Orange County Libertarian Party Chairman Bill Todd blamed the party’s floundering numbers — which he estimated had dropped 75% since 2000 — on a new dues system and the popularity of insurgent Presidential candidate Ron Paul, whose Libertarian-oriented politics have attracted the attention of many traditional Libertarians.
“A lot of Libertarians have jumped ship temporarily to vote in the Republican primary (for Ron Paul), and a good portion, in my opinion, of those supporting Ron Paul locally are Libertarians,” Todd said.
Ron Paul, a ten-term Congressman from Texas, ran as the Libertarian Party’s presidential candidate in 1988. Once an asterisk in the crowded campaign field, his record-breaking single-day “money-bomb” fundraisers have garnered considerable attention for his candidacy, as well increased poll numbers among New Hampshire and Iowa voters.
“This is a big X factor whose impact on the party we don’t understand at this point,” Todd said.
Beau Cain, the secretary of California’s Libertarian Party, disagreed, saying he saw the Ron Paul candidacy as a force that may ultimately turn into a surge of support for the party.
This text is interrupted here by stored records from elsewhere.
-- ==== Sys2Proof/Laws/Exec.lean ====
section
/-! SUPPORT. How each meaning ends: what the end of a command restores, said once for each command. -/
namespace Sys2Proof.Laws
open Sys2Proof Sys2Proof.Machine

/-- Both branches of a choice end a command in one way. -/
theorem ite_ends {f : State → State → Out} {s : State} {p : Prop} [Decidable p] {a b : Out} (ha : ∃ e, a = f s e) (hb : ∃ e, b = f s e) :
    ∃ e, (if p then a else b) = f s e := by split <;> assumption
“The media is now using the word Libertarian a lot more frequently than it used to, and they use it describe Dr. Paul’s political philosophy,” Cain said, adding that many Libertarians who switched parties to vote in the California’s February primary will be returning to vote in the Libertarian race in May.
“They may be voting Republican now, but we’re going to get them all back,” Cain emphasized.
The party’s dues system, on which Todd blamed the county party’s floundering numbers, has also been reformed for 2008, Cain said.
The original system was based on the calendar year, and forced those joining to repay their annual dues in January — despite whether they paid for a full year of membership in May or June of the previous year.
“That’s not very Libertarian to me,” Todd said, noting he had threatened to resign in protest of the policy.